● **Task statement**: The line containing "field (20_memory R56). -/" marks the end; copy exactly all lines from the start of the material up to and including it.

=== Dataset records ===

/-- A register number of 8 or more reads 0 (20_memory R58). -/
theorem readRegister_of_ge {n : Nat} (hn : 8 ≤ n) (s : State) : readRegister n s = 0 := by
  obtain ⟨k, rfl⟩ := Nat.exists_eq_add_of_le' hn
  rfl

/-- Settles O15: the two masked registers bit by bit, the others by definition. -/
theorem registerReadReturns : Obligations.RegisterReadReturns := by
  intro s n
  exact ⟨rfl, perform_read (.inl ⟨n, rfl⟩) s, rfl, rfl, rfl, rfl, rfl, rfl, and_statusMask_bit s.status,
    and_dstCfgMask_bit s.dstCfg, fun hn => readRegister_of_ge hn s⟩

/-! ### Writes while idle -/

/-- `RegWrite` while idle is the write by register number (20_memory R56). -/
theorem perform_regWrite_idle {s : State} (hidle : isBusy s = false) (n : Nat) (v : Word) :
    perform (.regWrite n v) s = { regWriteIdle n v s with response := none } := by
  simp [perform, transactionEffect, transactionReturns, regWrite, hidle]

/-- Settles O10: START sets its fields, and the engine is then busy, so every later write is dropped. -/
theorem startHoldsCommand : Obligations.StartHoldsCommand := by
  intro s v hidle
  have hstart : perform (.regWrite 0 v) s = { start v s with response := none } := perform_regWrite_idle hidle 0 v
  rw [hstart]
  refine ⟨rfl, busyFlag_startStatus s.status, doneFlag_startStatus s.status, errFlag_startStatus s.status,
    ecodeField_startStatus s.status, wbusyFlag_startStatus s.status, rfl, fun t ht => perform_read ht _,
    fun t ht => ?_⟩
  have hbusy : isBusy { start v s with response := none } = true := busyFlag_startStatus s.status
  obtain ⟨hwbusy, hbits, hrest⟩ := perform_write_busy hbusy ht
  exact ⟨hrest, hwbusy, hbits⟩

/-- A written bit 3 clears `WBUSY` (10_state R24, 20_memory R56). -/
theorem wbusyFlag_writeStatus (v : Word) (s : State) :
    wbusyFlag (writeStatus v s).status = (wbusyFlag s.status && !v.getLsbD 3) := by
  unfold writeStatus
  cases v.getLsbD 3
  · exact (Bool.and_true _).symm
  · exact (wbusyFlag_withWbusy false s.status).trans (Bool.and_false _).symm

/-- A write to STATUS changes no bit but `WBUSY` and no other field (20_memory R56). -/
theorem sameButWbusy_writeStatus (v : Word) (s : State) : SameButWbusy s (writeStatus v s) := by
  rcases writeStatus_cases v s with h | h <;> rw [h]
  · exact .refl s
  · refine ⟨rfl, fun j hj => ?_⟩
    exact (statusBit_withStatusBit 3 j false s.status (by omega)).trans (if_neg hj)

/-- A register number of 5 or more names nothing a host can write (20_memory R56). -/
theorem regWriteIdle_of_ge {n : Nat} (hn : 5 ≤ n) (v : Word) (s : State) : regWriteIdle n v s = s := by
  obtain ⟨k, rfl⟩ := Nat.exists_eq_add_of_le' hn
  rfl

/-- Settles O13, by register number. -/
theorem registerWriteByNumber : Obligations.RegisterWriteByNumber := by
  intro s n v hidle
  rw [perform_regWrite_idle hidle]
  refine ⟨?_, ?_, ?_, ?_, ?_, fun hn => by rw [regWriteIdle_of_ge hn]⟩ <;> rintro rfl
  · rfl
  · have hsame := sameButWbusy_writeStatus v s
    exact ⟨wbusyFlag_writeStatus v s, hsame.bits,
      congrArg (fun u : State => { u with response := none }) hsame.rest⟩
  · rfl
  · rfl
  · rfl

/-- `MemWrite(SRC, a, v)`, seen at every address (00_scope R15). -/
theorem srcWord_writeSrc (a b : Nat) (v : Word) (s : State) :
    srcWord (writeSrc a v s) b = if b = a then v else srcWord s b := by
  unfold srcWord
  rw [writeSrc_src, writeSrc_draws, Memory.find_write]
  split <;> rfl

/-- `SrcWrite` while idle (20_memory R54). -/
theorem perform_srcWrite_idle {s : State} (hidle : isBusy s = false) (a : Nat) (v : Word) :
    perform (.srcWrite a v) s
      = { (if a < s.config.params.srcCap then writeSrc a v s else s) with response := none } := by
  simp [perform, transactionEffect, transactionReturns, srcWrite, hidle]

/-- Settles O11, by whether the address lies below the capacity. -/
theorem sourceWriteStores : Obligations.SourceWriteStores := by
  intro s a v hidle
  rw [perform_srcWrite_idle hidle]
  constructor
  · intro hin
    rw [if_pos hin]
    exact ⟨(srcWord_writeSrc a a v s).trans (if_pos rfl),
      fun b hb => (srcWord_writeSrc a b v s).trans (if_neg hb), rfl⟩
  · intro hout
    rw [if_neg (not_lt.2 hout)]

/-! ### The source check -/

/-- The reserved field of a configuration word, as a number (10_state R27). -/
theorem cfgReserved_eq (cfg : Word) : cfgReserved cfg = cfg.toNat / 16 := by
  have hlt := cfg.isLt
  unfold cfgReserved bits
  omega

/-- The depth field of a configuration word, as a number (10_state R27). -/
theorem cfgDepth_eq (cfg : Word) : cfgDepth cfg = cfg.toNat % 4 := by
  unfold cfgDepth bits
  omega

/-- The format bit of a configuration word (10_state R27, R30). -/
theorem cfgFormat_eq (cfg : Word) : cfgFormat cfg = if cfg.getLsbD 2 then .ym else .u8 := by
  have hbit : bits cfg 2 2 = (cfg.getLsbD 2).toNat := by
    rw [← BitVec.testBit_toNat, Nat.toNat_testBit]
    rfl
  unfold cfgFormat
  rw [hbit]
  cases cfg.getLsbD 2 <;> rfl

theorem cfgFormat_eq_ym_iff (cfg : Word) : cfgFormat cfg = .ym ↔ cfg.getLsbD 2 = true := by
  rw [cfgFormat_eq]
  cases cfg.getLsbD 2 <;> decide

/-- The greatest legal raw sample of a format (20_memory R62 (6)). -/
theorem rawLimit_eq (cfg : Word) : 255 * (cfgFormat cfg).scale = if cfg.getLsbD 2 then 255000 else 255 := by
  rw [cfgFormat_eq]
  cases cfg.getLsbD 2 <;> rfl

/-- Settles O16: the check's tests, each read on the raw register words. -/
theorem sourceCheckIsSixTests : Obligations.SourceCheckIsSixTests := by
  intro s
  unfold sourceOk
  rw [Bool.and_eq_true, descriptorOk_iff, samplesOk_iff, rawLimit_eq, cfgReserved_eq, cfgFormat_eq_ym_iff,
    sourceSize, cfgDepth_eq]
  simp only [and_assoc]

end Sys2Proof
end

section
/-! The command word (30_encoding): decoder, encoder, opcode table, and the lines that assemble. -/

namespace Sys2Proof

open Machine

/-! ### Fields of a word -/

/-- A word is its four bytes (30_encoding R80). -/
theorem word_ext_bytes {w v : Word} (h0 : bits w 7 0 = bits v 7 0) (h1 : bits w 15 8 = bits v 15 8)
    (h2 : bits w 23 16 = bits v 23 16) (h3 : bits w 31 24 = bits v 31 24) : w = v := by
  have hw := w.isLt
  have hv := v.isLt
  simp only [bits] at h0 h1 h2 h3
  exact BitVec.eq_of_toNat_eq (by omega)

/-- A field of a masked word is the masked field. -/
theorem bits_and (w m : Word) (hi lo : Nat) : bits (w &&& m) hi lo = bits w hi lo &&& bits m hi lo := by
  unfold bits
  rw [BitVec.toNat_and, Nat.and_div_two_pow, Nat.and_mod_two_pow]

/-- Masking with ones keeps a byte. -/
theorem bits_and_byte (w : Word) (lo : Nat) : bits w (lo + 7) lo &&& 255 = bits w (lo + 7) lo := by
  have hlt : bits w (lo + 7) lo ≤ 255 := of_decide_eq_true (immediateFits_bits w lo)
  rw [show 255 = 2 ^ 8 - 1 from rfl, Nat.and_two_pow_sub_one_eq_mod, Nat.mod_eq_of_lt (by omega)]

theorem args_le_of_wellFormed {i : Instr} (hi : i.wellFormed = true) : i.arg0 ≤ 255 ∧ i.arg1 ≤ 255 := by
  cases i with
  | adjust newMin newMax =>
    obtain ⟨hmin, hmax⟩ := Bool.and_eq_true_iff.1 hi
    exact ⟨of_decide_eq_true hmin, of_decide_eq_true hmax⟩
  | _ => exact ⟨Nat.zero_le _, Nat.zero_le _⟩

===

● **Your response**:
/-- A register number of 8 or more reads 0 (20_memory R58). -/
theorem readRegister_of_ge {n : Nat} (hn : 8 ≤ n) (s : State) : readRegister n s = 0 := by
  obtain ⟨k, rfl⟩ := Nat.exists_eq_add_of_le' hn
  rfl

/-- Settles O15: the two masked registers bit by bit, the others by definition. -/
theorem registerReadReturns : Obligations.RegisterReadReturns := by
  intro s n
  exact ⟨rfl, perform_read (.inl ⟨n, rfl⟩) s, rfl, rfl, rfl, rfl, rfl, rfl, and_statusMask_bit s.status,
    and_dstCfgMask_bit s.dstCfg, fun hn => readRegister_of_ge hn s⟩

/-! ### Writes while idle -/

/-- `RegWrite` while idle is the write by register number (20_memory R56). -/
theorem perform_regWrite_idle {s : State} (hidle : isBusy s = false) (n : Nat) (v : Word) :
    perform (.regWrite n v) s = { regWriteIdle n v s with response := none } := by
  simp [perform, transactionEffect, transactionReturns, regWrite, hidle]

/-- Settles O10: START sets its fields, and the engine is then busy, so every later write is dropped. -/
theorem startHoldsCommand : Obligations.StartHoldsCommand := by
  intro s v hidle
  have hstart : perform (.regWrite 0 v) s = { start v s with response := none } := perform_regWrite_idle hidle 0 v
  rw [hstart]
  refine ⟨rfl, busyFlag_startStatus s.status, doneFlag_startStatus s.status, errFlag_startStatus s.status,
    ecodeField_startStatus s.status, wbusyFlag_startStatus s.status, rfl, fun t ht => perform_read ht _,
    fun t ht => ?_⟩
  have hbusy : isBusy { start v s with response := none } = true := busyFlag_startStatus s.status
  obtain ⟨hwbusy, hbits, hrest⟩ := perform_write_busy hbusy ht
  exact ⟨hrest, hwbusy, hbits⟩

/-- A written bit 3 clears `WBUSY` (10_state R24, 20_memory R56). -/
theorem wbusyFlag_writeStatus (v : Word) (s : State) :
    wbusyFlag (writeStatus v s).status = (wbusyFlag s.status && !v.getLsbD 3) := by
  unfold writeStatus
  cases v.getLsbD 3
  · exact (Bool.and_true _).symm
  · exact (wbusyFlag_withWbusy false s.status).trans (Bool.and_false _).symm

/-- A write to STATUS changes no bit but `WBUSY` and no other field (20_memory R56). -/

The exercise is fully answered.